* [Problem details] Within the records below is a range that opens at the line with "let mixed (b" and closes at the line with "32 are (R225). -/". Return that range word for word, both ends included, and only that range.

* [Extracted entries]
* * * * * * * * *

-- ==== Sys2Proof/Machine/Threads.lean ====
section
/-! DEFINITION. Threads, bins and the Shuffler, barriers, SYNCW and reconvergence (spec/09 R217-R244;
spec/12 R290-R292, R295). -/

namespace Sys2Proof.Machine

/-! ### Bins (R223, R224) -/

/-- File a thread under a key: its bin, the lowest free bin, or the group's mixed bin. -/
def Core.file (k : Core) (gk : Nat) (pc : Addr) (t : Nat × Nat) (time : Nat) : Core :=
  let hit (b : Bin) : Bool := b.idx.isSome && b.gk == gk && b.pc == pc
  let mixed (b : Bin) : Bool := b.idx.isNone && b.gk == gk
  let add (p : Bin → Bool) : Core :=
    { k with bins := k.bins.map fun b => if p b then { b with threads := b.threads ++ [t] } else b }
  if k.bins.any hit then add hit
  else match (List.range 64).find? (fun i => !(k.bins.any fun b => b.idx == some i)) with
    | some i => { k with bins := k.bins ++ [⟨some i, gk, pc, [t], time, false⟩] }
    | none =>
      if k.bins.any mixed then add mixed else { k with bins := k.bins ++ [⟨none, gk, 0, [t], time, false⟩] }

/-- File thread t of a group at an address. -/
def State.file (s : State) (core : Nat) (g : Group) (t : Nat) (pc : Addr) : State :=
  let s1 := s.modGroup core g.gk fun g => g.modThread t fun th => { th with pc := pc, wait := .none }
  (s1.modCore core fun k => k.file g.gk pc (t, s.fresh) g.binTime).bump

/-- A thread of the group outside bins runs: it is neither parked nor waiting (R224). -/
def Group.someRuns (g : Group) : Bool :=
  g.warps.any fun w => (g.liveLanes w).any fun l =>
    (w.subOf l).isNone && (g.laneThread w l).any fun t => t.wait == .none

/-- A bin is ready (R224). -/
def Core.binReady (k : Core) (b : Bin) : Bool :=
  !b.threads.isEmpty && (decide (32 ≤ b.threads.length) || b.expired ||
    !((k.group? b.gk).any fun g => g.someRuns))

/-- The number a step names a bin by: 0 to 63, or 64 plus the group's key for its mixed bin. -/
def Bin.num (b : Bin) : Nat := match b.idx with | some i => i | none => 64 + b.gk

/-- A bin's timer reaches 0. -/
def execBinTimer (core bin : Nat) (s : State) : Host.Outcome State Fault Refusal :=
  .next (s.modCore core fun k => { k with bins := k.bins.map fun b =>
    if b.num = bin ∧ b.timer = 0 then { b with expired := true } else b })

/-- The lowest-numbered warp slot without a live thread (R222, R225). -/
def Group.freeSlot (g : Group) : Option Nat := indexOf? g.warps fun w => (g.liveLanes w).isEmpty

/-- The slot of a launch in a clock: the lowest-numbered free one, but for a slot whose last thread left it in that clock,
which frees for the following one (R225, R244). -/
def Group.launchSlot (g : Group) (clk : Nat) : Option Nat :=
  indexOf? g.warps fun w => (g.liveLanes w).isEmpty && w.issuedAt != some clk

/-- Take threads from a bin: the bin frees when none is left, and its timer starts again when fewer than
32 are (R225). -/
def Core.takeBin (k : Core) (num n time : Nat) : Core :=
  { k with bins := k.bins.filterMap fun b =>
      if b.num = num then
        let r := b.threads.drop n
        if r.isEmpty then none
        else some (if r.length < 32 then { b with threads := r, timer := time, expired := false }
          else { b with threads := r })
      else some b }

/-- A launch into a free slot (R225, R228). -/
def Warp.launched (w : Warp) (ts : List Nat) (stamp : Nat) : Warp :=
  { w with
    lanes := (List.range 32).map fun l => ts[l]?
    cause := 0
    trappc := 0
    age := 0
    ages := []
    subs := []
    failLanes := []
    rpf := (0, 0)
    stamp := stamp
    stepping := []
    passed := 0
    stalls := []
    binStall := []
    tqs := [] }

/-- The Shuffler launches a warp of a group from the ready bin whose oldest thread was filed earliest, at most one in
a clock of the core; a gang that is stopping launches nothing (R225, R244). -/
def execWarpLaunch (core gk : Nat) (s : State) : Host.Outcome State Fault Refusal :=
  let k := s.core core
  match k.group? gk with
  | none => .next s
  | some g =>
    if k.launched = some s.clk then .next s else
    match g.stop, g.launchSlot s.clk,
      minBy (fun b => (b.threads.headD (0, 0)).2) (k.bins.filter fun b => b.gk == gk && k.binReady b) with
    | none, some slot, some b =>
      let ts := (b.threads.take 32).map Prod.fst
      .next (((s.modWarp core gk slot fun w => w.launched ts s.fresh).modCore core fun k =>
        { k.takeBin b.num 32 g.binTime with launched := some s.clk }).bump)
    | _, _, _ => .next s

/-- Put a thread into a lane of a warp that runs (R226, R228). -/
def Warp.injected (w : Warp) (l t : Nat) : Warp :=
  { w with lanes := modAt w.lanes l fun _ => some t, ages := sdel w.ages l, rpf := (0, 0) }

* * * * * * * * *

* [Result of this task]
  let mixed (b : Bin) : Bool := b.idx.isNone && b.gk == gk
  let add (p : Bin → Bool) : Core :=
    { k with bins := k.bins.map fun b => if p b then { b with threads := b.threads ++ [t] } else b }
  if k.bins.any hit then add hit
  else match (List.range 64).find? (fun i => !(k.bins.any fun b => b.idx == some i)) with
    | some i => { k with bins := k.bins ++ [⟨some i, gk, pc, [t], time, false⟩] }
    | none =>
      if k.bins.any mixed then add mixed else { k with bins := k.bins ++ [⟨none, gk, 0, [t], time, false⟩] }

/-- File thread t of a group at an address. -/
def State.file (s : State) (core : Nat) (g : Group) (t : Nat) (pc : Addr) : State :=
  let s1 := s.modGroup core g.gk fun g => g.modThread t fun th => { th with pc := pc, wait := .none }
  (s1.modCore core fun k => k.file g.gk pc (t, s.fresh) g.binTime).bump

/-- A thread of the group outside bins runs: it is neither parked nor waiting (R224). -/
def Group.someRuns (g : Group) : Bool :=
  g.warps.any fun w => (g.liveLanes w).any fun l =>
    (w.subOf l).isNone && (g.laneThread w l).any fun t => t.wait == .none

/-- A bin is ready (R224). -/
def Core.binReady (k : Core) (b : Bin) : Bool :=
  !b.threads.isEmpty && (decide (32 ≤ b.threads.length) || b.expired ||
    !((k.group? b.gk).any fun g => g.someRuns))

/-- The number a step names a bin by: 0 to 63, or 64 plus the group's key for its mixed bin. -/
def Bin.num (b : Bin) : Nat := match b.idx with | some i => i | none => 64 + b.gk

/-- A bin's timer reaches 0. -/
def execBinTimer (core bin : Nat) (s : State) : Host.Outcome State Fault Refusal :=
  .next (s.modCore core fun k => { k with bins := k.bins.map fun b =>
    if b.num = bin ∧ b.timer = 0 then { b with expired := true } else b })

/-- The lowest-numbered warp slot without a live thread (R222, R225). -/
def Group.freeSlot (g : Group) : Option Nat := indexOf? g.warps fun w => (g.liveLanes w).isEmpty

/-- The slot of a launch in a clock: the lowest-numbered free one, but for a slot whose last thread left it in that clock,
which frees for the following one (R225, R244). -/
def Group.launchSlot (g : Group) (clk : Nat) : Option Nat :=
  indexOf? g.warps fun w => (g.liveLanes w).isEmpty && w.issuedAt != some clk

/-- Take threads from a bin: the bin frees when none is left, and its timer starts again when fewer than
32 are (R225). -/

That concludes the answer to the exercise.